— Work task —
Reproduce the entries below exactly, but only from the line containing "Nat.add_sub_cancel_left, BitVec.getLsbD_eq_getElem hi]" to the line containing "open Sys2Proof Sys2Proof.Safety", inclusive.

— Task data —
/-- Settles O14, bit by bit. -/
theorem statusRegister : Obligations.StatusRegister := by
  unfold Obligations.StatusRegister
  intro s
  rw [hostRead_status]
  refine ⟨?state, statusWord_bit s 2, statusWord_bit s 3, statusWord_bit s 4, ?reservedLow, ?err, ?reservedHigh, ?ignored⟩
  case state =>
    ext i hi
    simp only [BitVec.getElem_extractLsb', statusWord_bit, Nat.zero_add, if_pos hi, BitVec.getLsbD_eq_getElem hi]
  case reservedLow =>
    ext i hi
    simp only [BitVec.getElem_extractLsb', statusWord_bit]
    rw [if_neg (by omega), if_neg (by omega), if_neg (by omega), if_neg (by omega), if_pos (by omega), BitVec.getElem_zero]
  case err =>
    ext i hi
    simp only [BitVec.getElem_extractLsb', statusWord_bit]
    rw [if_neg (by omega), if_neg (by omega), if_neg (by omega), if_neg (by omega), if_neg (by omega), if_pos (by omega),
      Nat.add_sub_cancel_left, BitVec.getLsbD_eq_getElem hi]
  case reservedHigh =>
    ext i hi
    simp only [BitVec.getElem_extractLsb', statusWord_bit]
    rw [if_neg (by omega), if_neg (by omega), if_neg (by omega), if_neg (by omega), if_neg (by omega), if_neg (by omega),
      BitVec.getElem_zero]
  case ignored => exact fun d => by simp only [hostWrite, regOf_one, State.storeReg]

end Sys2Proof.Machine
end

section
/-!
PROOFS. Trees in the arena and the indices given out (R11, R28, R37).
-/

namespace Sys2Proof.Machine

open Sys2Proof Sys2Proof.Safety

/-! ### Trees in the arena (R11) -/

/-- The second arena has the entries of the first at the given indices. -/
def Agree (s t : State) (ixs : List Idx) : Prop := ∀ i ∈ ixs, t.nodeAt? i = s.nodeAt? i

theorem Agree.mono {s t : State} {a b : List Idx} (h : Agree s t b) (hab : ∀ i ∈ a, i ∈ b) : Agree s t a :=
  fun i hi => h i (hab i hi)

theorem agree_of_node_eq {s t : State} (h : t.node = s.node) (ixs : List Idx) : Agree s t ixs :=
  fun i _ => by simp only [State.nodeAt?, h]

theorem nodeAt_setNode_of_ne (s : State) {i j : Idx} (x : Node) (h : i ≠ j) : (s.setNode i x).nodeAt? j = s.nodeAt? j :=
  Vector.getElem?_setIfInBounds_ne fun e => h (BitVec.eq_of_toNat_eq e)

theorem agree_setNode {s : State} {i : Idx} {ixs : List Idx} (x : Node) (h : i ∉ ixs) : Agree s (s.setNode i x) ixs :=
  fun _ hj => nodeAt_setNode_of_ne s x fun e => h (e ▸ hj)

theorem holds_of_agree {s u : State} {t : Tree} {i : Idx} {ixs : List Idx} (h : holds s t i ixs) (ha : Agree s u ixs) :
    holds u t i ixs := by
  induction t generalizing i ixs with
  | leaf sym w =>
    obtain ⟨hi, rfl⟩ := h
    exact ⟨(ha i (by simp)).trans hi, rfl⟩
  | node w l r ihl ihr =>
    obtain ⟨a, b, la, lb, hi, hl, hr, rfl⟩ := h
    exact ⟨a, b, la, lb, (ha i (by simp)).trans hi, ihl hl (ha.mono (by simp +contextual)),
      ihr hr (ha.mono (by simp +contextual)), rfl⟩

theorem mem_of_holds {s : State} {t : Tree} {i : Idx} {ixs : List Idx} (h : holds s t i ixs) : i ∈ ixs := by
  cases t with
  | leaf sym w => obtain ⟨-, rfl⟩ := h; simp
  | node w l r => obtain ⟨a, b, la, lb, -, -, -, rfl⟩ := h; simp

theorem leaves_pos (t : Shape) : 1 ≤ t.leaves := by
  induction t with
  | leaf sym => exact le_rfl
  | node l r ihl ihr => simp only [Shape.leaves]; omega

/-- A tree of L leaves has 2L - 1 nodes (R37 item 2). -/
theorem length_of_holds {s : State} {t : Tree} {i : Idx} {ixs : List Idx} (h : holds s t i ixs) :
    ixs.length + 1 = 2 * t.shape.leaves := by
  induction t generalizing i ixs with
  | leaf sym w => obtain ⟨-, rfl⟩ := h; rfl
  | node w l r ihl ihr =>
    obtain ⟨a, b, la, lb, -, hl, hr, rfl⟩ := h
    have := ihl hl
    have := ihr hr
    simp only [Tree.shape, Shape.leaves, List.length_cons, List.length_append]
    omega

/-- A tree stands at an index, its leaves hold symbols 0 to 256, and its nodes have the given indices. -/
def Subtree (s : State) (i : Idx) (ixs : List Idx) : Prop :=
  ∃ t : Tree, holds s t i ixs ∧ ∀ sym ∈ t.shape.symbols, sym.toNat ≤ 256

theorem Subtree.of_agree {s u : State} {i : Idx} {ixs : List Idx} (h : Subtree s i ixs) (ha : Agree s u ixs) :
    Subtree u i ixs := by
  obtain ⟨t, ht, hsym⟩ := h
  exact ⟨t, holds_of_agree ht ha, hsym⟩

theorem subtree_leaf {s : State} {i : Idx} {sym : Sym} {w : Weight} (h : s.nodeAt? i = some (Node.mkLeaf sym w))
    (hsym : sym.toNat ≤ 256) : Subtree s i [i] :=
  ⟨.leaf sym w, ⟨h, rfl⟩, by simpa [Tree.shape, Shape.symbols] using hsym⟩

theorem subtree_node {s : State} {i l r : Idx} {w : Weight} {a b : List Idx}
    (h : s.nodeAt? i = some (Node.mkInternal w l r)) (hl : Subtree s l a) (hr : Subtree s r b) :
    Subtree s i (i :: (a ++ b)) := by
  obtain ⟨tl, htl, hsl⟩ := hl
  obtain ⟨tr, htr, hsr⟩ := hr
  refine ⟨.node w tl tr, ⟨l, r, a, b, h, htl, htr, rfl⟩, fun sym hsym => ?_⟩
  rcases List.mem_append.1 hsym with hsym | hsym
  · exact hsl sym hsym
  · exact hsr sym hsym

/-! ### The indices given out -/

/-- The given indices are those below NNODES, each once, and the entries from NNODES on are zero (R28, R37 item 1). -/
def Filled (s : State) (ixs : List Idx) : Prop :=
  ixs.Nodup ∧ ixs.length = s.nnodes.toNat ∧ (∀ i ∈ ixs, i.toNat < s.nnodes.toNat) ∧ s.nnodes.toNat ≤ 513 ∧ arenaTail s

theorem Filled.of_frame {s t : State} {ixs : List Idx} (h : Filled s ixs) (hnode : t.node = s.node := by rfl)
    (hn : t.nnodes = s.nnodes := by rfl) : Filled t ixs := by
  simpa only [Filled, Safety.arenaTail, hnode, hn] using h

theorem Filled.perm {s : State} {a b : List Idx} (h : Filled s a) (hab : a.Perm b) : Filled s b := by
  obtain ⟨hnodup, hlen, hlt, hcap, htail⟩ := h
  exact ⟨hab.nodup_iff.1 hnodup, hab.length_eq ▸ hlen, fun i hi => hlt i (hab.mem_iff.2 hi), hcap, htail⟩

theorem Filled.arenaTail {s : State} {ixs : List Idx} (h : Filled s ixs) : arenaTail s := by
  obtain ⟨-, -, -, -, htail⟩ := h
  exact htail

/-- An index given out is one of the arena. -/
theorem Filled.lt_of_mem {s : State} {ixs : List Idx} {i : Idx} (h : Filled s ixs) (hi : i ∈ ixs) : i.toNat < 513 := by
  obtain ⟨-, -, hlt, hcap, -⟩ := h
  exact (hlt i hi).trans_le hcap

theorem Filled.head_notMem {s : State} {ixs : List Idx} {i : Idx} (h : Filled s (i :: ixs)) : i ∉ ixs := by
  obtain ⟨hnodup, -⟩ := h
  exact (List.nodup_cons.1 hnodup).1

theorem filled_nil {s : State} (hn : s.nnodes = 0#10) (htail : arenaTail s) : Filled s [] := by
  refine ⟨List.nodup_nil, ?_, by simp, ?_, htail⟩ <;> simp [hn]

theorem Filled.nnodes_notMem {s : State} {ixs : List Idx} (h : Filled s ixs) : s.nnodes ∉ ixs := by
  obtain ⟨-, -, hlt, -, -⟩ := h
  exact fun hmem => lt_irrefl _ (hlt _ hmem)

theorem toNat_nnodes_succ {n : Idx} (h : n.toNat < 513) : (n + 1#10).toNat = n.toNat + 1 := by
  rw [BitVec.toNat_add]
  simp
  omega

/-- `i <- NNODES; NNODES <- NNODES + 1`, whatever becomes of NODE[i] (R127, R129, R147). -/
theorem Filled.allocate {s t : State} {ixs : List Idx} (h : Filled s ixs) (hlt : s.nnodes.toNat < 513)
    (hn : t.nnodes = s.nnodes + 1#10) (hnode : ∀ k : Nat, k ≠ s.nnodes.toNat → t.node[k]? = s.node[k]?) :
    Filled t (s.nnodes :: ixs) := by
  have hmem := h.nnodes_notMem
  obtain ⟨hnodup, hlen, hbelow, -, htail⟩ := h
  have hn' : t.nnodes.toNat = s.nnodes.toNat + 1 := by rw [hn, toNat_nnodes_succ hlt]
  refine ⟨List.nodup_cons.2 ⟨hmem, hnodup⟩, by rw [List.length_cons, hlen, hn'], fun i hi => ?_, by omega,
    fun k hk hk' => ?_⟩
  · rcases List.mem_cons.1 hi with rfl | hi
    · omega
    · have := hbelow i hi
      omega
  · rw [hnode k (by omega)]
    exact htail k (by omega) hk'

— Task solution —
      Nat.add_sub_cancel_left, BitVec.getLsbD_eq_getElem hi]
  case reservedHigh =>
    ext i hi
    simp only [BitVec.getElem_extractLsb', statusWord_bit]
    rw [if_neg (by omega), if_neg (by omega), if_neg (by omega), if_neg (by omega), if_neg (by omega), if_neg (by omega),
      BitVec.getElem_zero]
  case ignored => exact fun d => by simp only [hostWrite, regOf_one, State.storeReg]

end Sys2Proof.Machine
end

section
/-!
PROOFS. Trees in the arena and the indices given out (R11, R28, R37).
-/

namespace Sys2Proof.Machine

open Sys2Proof Sys2Proof.Safety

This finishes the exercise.